Below are entries. Reproduce exactly the lines between the line holding "unexpected coin counted in the current tally. -/" and the line holding "def State.releaseClosedTally (s", inclusive, and only those.
[Data under study Boundary: Start]
/-- A row at its position is its primitive and the move of the pointer. -/
theorem exec_wirePrimitive {i : Instr} {pos : WirePos} {b : Byte} {s : State} (code : encode i = .wire8 pos b)
    (here : atPos pos s = true) : exec i s = .next (movePointer (wirePrimitive pos b s)) := by
  by_cases first : pos = .addr
  · subst first
    obtain ⟨name, e⟩ := exec_addr s code
    exact e.trans (sendAddress_runs here)
  · rw [wirePrimitive, if_neg first]
    exact exec_atPos code first here

theorem wirePrimitive_frame (pos : WirePos) (b : Byte) (s : State) : ChannelFrame s (wirePrimitive pos b s).2 := by
  unfold wirePrimitive; split
  · exact primStart_frame b s
  · exact xmit_frame b s

theorem wirePrimitive_cch (pos : WirePos) (b : Byte) (s : State) : (wirePrimitive pos b s).2.cch = s.cch := by
  unfold wirePrimitive; split
  · exact (primStart_pointer b s).1
  · exact (xmit_pointer b s).1

/-- A wire byte, the start before it on a free bus, for every answer. -/
theorem wirePrimitive_returned {s : State} {pos : WirePos} {b : Byte} {o : ByteOutcome} {r : Result} {evs : List Event}
    {isOpen ackl : Bool} (answer : ByteAnswer s b o r evs isOpen ackl) (here : atPos pos s = true)
    (free : pos = .addr → (drawStart s).1 = .free) (draw : wireDraw pos s = o) :
    Returned s (wirePrimitive pos b s) r (wireStart pos ++ evs) isOpen (r == .timeout) (r == .nack) ∧
      (wirePrimitive pos b s).2.ackl = ackl := by
  obtain ⟨-, -, opn, -⟩ := (atPos_iff pos s).mp here
  unfold wirePrimitive wireStart
  unfold wireDraw at draw
  split
  · next first => exact primStart_returned answer (free first) (by rwa [if_pos first] at draw)
  · next later => exact xmit_returned answer (by rwa [if_neg later] at draw) (opn.resolve_right later)

/-- A byte at the pointer is a host primitive's, or a channel procedure's before its stop (R31). -/
theorem posOf_some {s : State} {pos : WirePos} (h : posOf s = some pos) :
    s.seq = .prim ∨ (ChannelSeq s.seq ∧ s.cch ≠ .stop) := by
  obtain ⟨prim, -⟩ | ⟨channel, ⟨cch, -⟩ | ⟨cch, -⟩ | ⟨cch, -⟩⟩ := posOf_cases h
  · exact .inl prim
  all_goals exact .inr ⟨channel, by simp [cch]⟩

/-- A primitive before the stop that timed out ends the command: INIT as INIT fails, every other with code 1 (R98, R183). -/
theorem movePointer_timedOut {s : State} {x : Result × State} (result : x.1 = .timeout) (seq : x.2.seq = s.seq)
    (cch : x.2.cch = s.cch) (position : s.seq = .prim ∨ (ChannelSeq s.seq ∧ s.cch ≠ .stop)) :
    movePointer x = if s.seq = .sInit then fail .initFailure x.2 else endCommand .busTimeout x.2 := by
  obtain prim | ⟨channel, beforeStop⟩ := position
  · rw [movePointer_prim (seq.trans prim), endWithResult, result, prim]; rfl
  · rw [movePointer_timeout (seq ▸ channel) result (cch ▸ beforeStop), procFailed, seq]; rfl
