-- ==== Sys2Proof/Machine/Tallies.lean ====
section
/-! DEFINITION. The tallies (chapter 3): counting coins and sums, the thresholds, closure and merging at a removal, the
late coin, and the release of the closed tally with its COLLECTION record. -/

namespace Sys2Proof.Machine

/-! ## Figures -/

/-- R44: a collected coin counted. -/
def Tally.addCollected (cls : Option (Fin 16)) (value : Nat) (t : Tally) : Tally :=
  { t with
    counts := match cls with
      | some c => t.counts.set c (satAdd top16 t.counts[c] 1)
      | none => t.counts
    totalCoins := satAdd top16 t.totalCoins 1
    totalValue := satAdd top32 t.totalValue value }

/-- R44: an uncredited coin counted. -/
def Tally.addUncredited (t : Tally) : Tally :=
  { t with uncredited := satAdd top16 t.uncredited 1, totalCoins := satAdd top16 t.totalCoins 1 }

/-- R44: a held coin that reached the cashbox counted, as collected when it is CREDITED and as uncredited otherwise. -/
def Tally.addHeld (c : HeldCoin) (t : Tally) : Tally :=
  match c.tag with
  | .credited => t.addCollected c.cls c.value
  | .unvalued | .orphan => t.addUncredited

/-- R48: two tallies added figure by figure, each figure saturating. -/
def Tally.merge (a b : Tally) : Tally :=
  { counts := Vector.ofFn (fun c => satAdd top16 a.counts[c] b.counts[c])
    totalCoins := satAdd top16 a.totalCoins b.totalCoins
    totalValue := satAdd top32 a.totalValue b.totalValue
    uncredited := satAdd top16 a.uncredited b.uncredited
    forfeit := satAdd top32 a.forfeit b.forfeit
    unrecovered := satAdd top32 a.unrecovered b.unrecovered
    refundedAtRestart := satAdd top16 a.refundedAtRestart b.refundedAtRestart }

/-- The current tally replaced. -/
def State.setCurrent (t : Tally) (s : State) : State := s.setComp { s.comp with current := t }

/-- R45: money given up added to the current tally's forfeit sum. -/
def State.addForfeit (amount : Nat) (s : State) : State :=
  s.setCurrent { s.comp.current with forfeit := satAdd top32 s.comp.current.forfeit amount }

/-- R45: a charge written off added to the current tally's unrecovered sum. -/
def State.addUnrecovered (amount : Nat) (s : State) : State :=
  s.setCurrent { s.comp.current with unrecovered := satAdd top32 s.comp.current.unrecovered amount }

/-! ## Thresholds (R46) -/

/-- R46: one threshold source judged: it becomes abnormal with its occurrence, or normal, when the comparison says so. -/
def State.judgeThreshold (src : Source) (type : ConditionType) (severity : Severity) (reached : Bool) (s : State) : State :=
  if reached then (if s.normal src then s.becomeAbnormal src type severity else s)
  else if s.normal src then s
  else s.makeNormal src

/-- R46: the current tally's total coins compared with each threshold, near first. -/
def State.judgeThresholds (s : State) : State :=
  let s₁ := s.judgeThreshold .cashboxNear .cashboxNearFull .notice (s.settings.near ≤ s.comp.current.totalCoins)
  s₁.judgeThreshold .cashboxFull .cashboxFull .fault (s₁.settings.full ≤ s₁.comp.current.totalCoins)

/-- R44, R46: an overflow coin counted in the current tally. -/
def State.countOverflow (cls : Fin 16) (value : Nat) (s : State) : State :=
  (s.setCurrent (s.comp.current.addCollected (some cls) value)).judgeThresholds

/-- R44, R46: an unexpected coin counted in the current tally. -/
def State.countUnexpected (s : State) : State := (s.setCurrent s.comp.current.addUncredited).judgeThresholds

/-- R49: a collect cycle's coin counted in the tally of the generation the cycle recorded. A late coin changes the closed
tally: its changed mark is set, a release withheld behind the cycle is dropped (R53), and COLLECTION takes an occurrence. -/
def State.countCollected (generation : Nat) (c : HeldCoin) (s : State) : State :=
  if generation = s.comp.generation then (s.setCurrent (s.comp.current.addHeld c)).judgeThresholds
  else
    match s.comp.closedTally with
    | none => (s.setCurrent (s.comp.current.addHeld c)).judgeThresholds
    | some t =>
      (s.setComp { s.comp with
        closedTally := some { t with figures := t.figures.addHeld c, changed := true, withheld := false } }).occurrence
        .collection .cashboxCollected .notice

/-! ## Closure and release -/

/-- R47, R48: the closed tally that a closure leaves: the current tally, or the one held with the current merged in. -/
def Compartment.closure (forced : Bool) (c : Compartment) : ClosedTally :=
  match c.closedTally with
  | none => { figures := c.current, forced := forced, merged := false, changed := false, withheld := false }
  | some t =>
    { figures := t.figures.merge c.current, forced := t.forced || forced, merged := true, changed := true,
      withheld := false }

/-- R47: the tallies and the generation at a closure (steps 2 and 3). -/
def Compartment.close (forced : Bool) (c : Compartment) : Compartment :=
  { c with closedTally := some (c.closure forced), current := .zero, generation := wrapInc top16 c.generation }

/-- R51, R53: the closed tally released and the COLLECTION record retired at the same instant. -/
def State.releaseClosedTally (s : State) : State :=
  ((s.setComp { s.comp with closedTally := none }).retire .collection).setNormality .collection false

/-- R53: a late cycle has timed out: a release withheld behind it takes effect when the changed mark is still clear, and is
dropped otherwise. -/
def State.resolveWithheld (generation : Nat) (s : State) : State :=
  match s.comp.closedTally with
  | none => s
  | some t =>
    if generation ≠ s.comp.generation ∧ t.withheld then
      if t.changed then s.setComp { s.comp with closedTally := some { t with withheld := false } }
      else s.releaseClosedTally
    else s

end Sys2Proof.Machine
end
[Data under study Boundary: End]
→ Expected answer:
/-- R44, R46: an unexpected coin counted in the current tally. -/
def State.countUnexpected (s : State) : State := (s.setCurrent s.comp.current.addUncredited).judgeThresholds

/-- R49: a collect cycle's coin counted in the tally of the generation the cycle recorded. A late coin changes the closed
tally: its changed mark is set, a release withheld behind the cycle is dropped (R53), and COLLECTION takes an occurrence. -/
def State.countCollected (generation : Nat) (c : HeldCoin) (s : State) : State :=
  if generation = s.comp.generation then (s.setCurrent (s.comp.current.addHeld c)).judgeThresholds
  else
    match s.comp.closedTally with
    | none => (s.setCurrent (s.comp.current.addHeld c)).judgeThresholds
    | some t =>
      (s.setComp { s.comp with
        closedTally := some { t with figures := t.figures.addHeld c, changed := true, withheld := false } }).occurrence
        .collection .cashboxCollected .notice

/-! ## Closure and release -/

/-- R47, R48: the closed tally that a closure leaves: the current tally, or the one held with the current merged in. -/
def Compartment.closure (forced : Bool) (c : Compartment) : ClosedTally :=
  match c.closedTally with
  | none => { figures := c.current, forced := forced, merged := false, changed := false, withheld := false }
  | some t =>
    { figures := t.figures.merge c.current, forced := t.forced || forced, merged := true, changed := true,
      withheld := false }

/-- R47: the tallies and the generation at a closure (steps 2 and 3). -/
def Compartment.close (forced : Bool) (c : Compartment) : Compartment :=
  { c with closedTally := some (c.closure forced), current := .zero, generation := wrapInc top16 c.generation }

/-- R51, R53: the closed tally released and the COLLECTION record retired at the same instant. -/
def State.releaseClosedTally (s : State) : State :=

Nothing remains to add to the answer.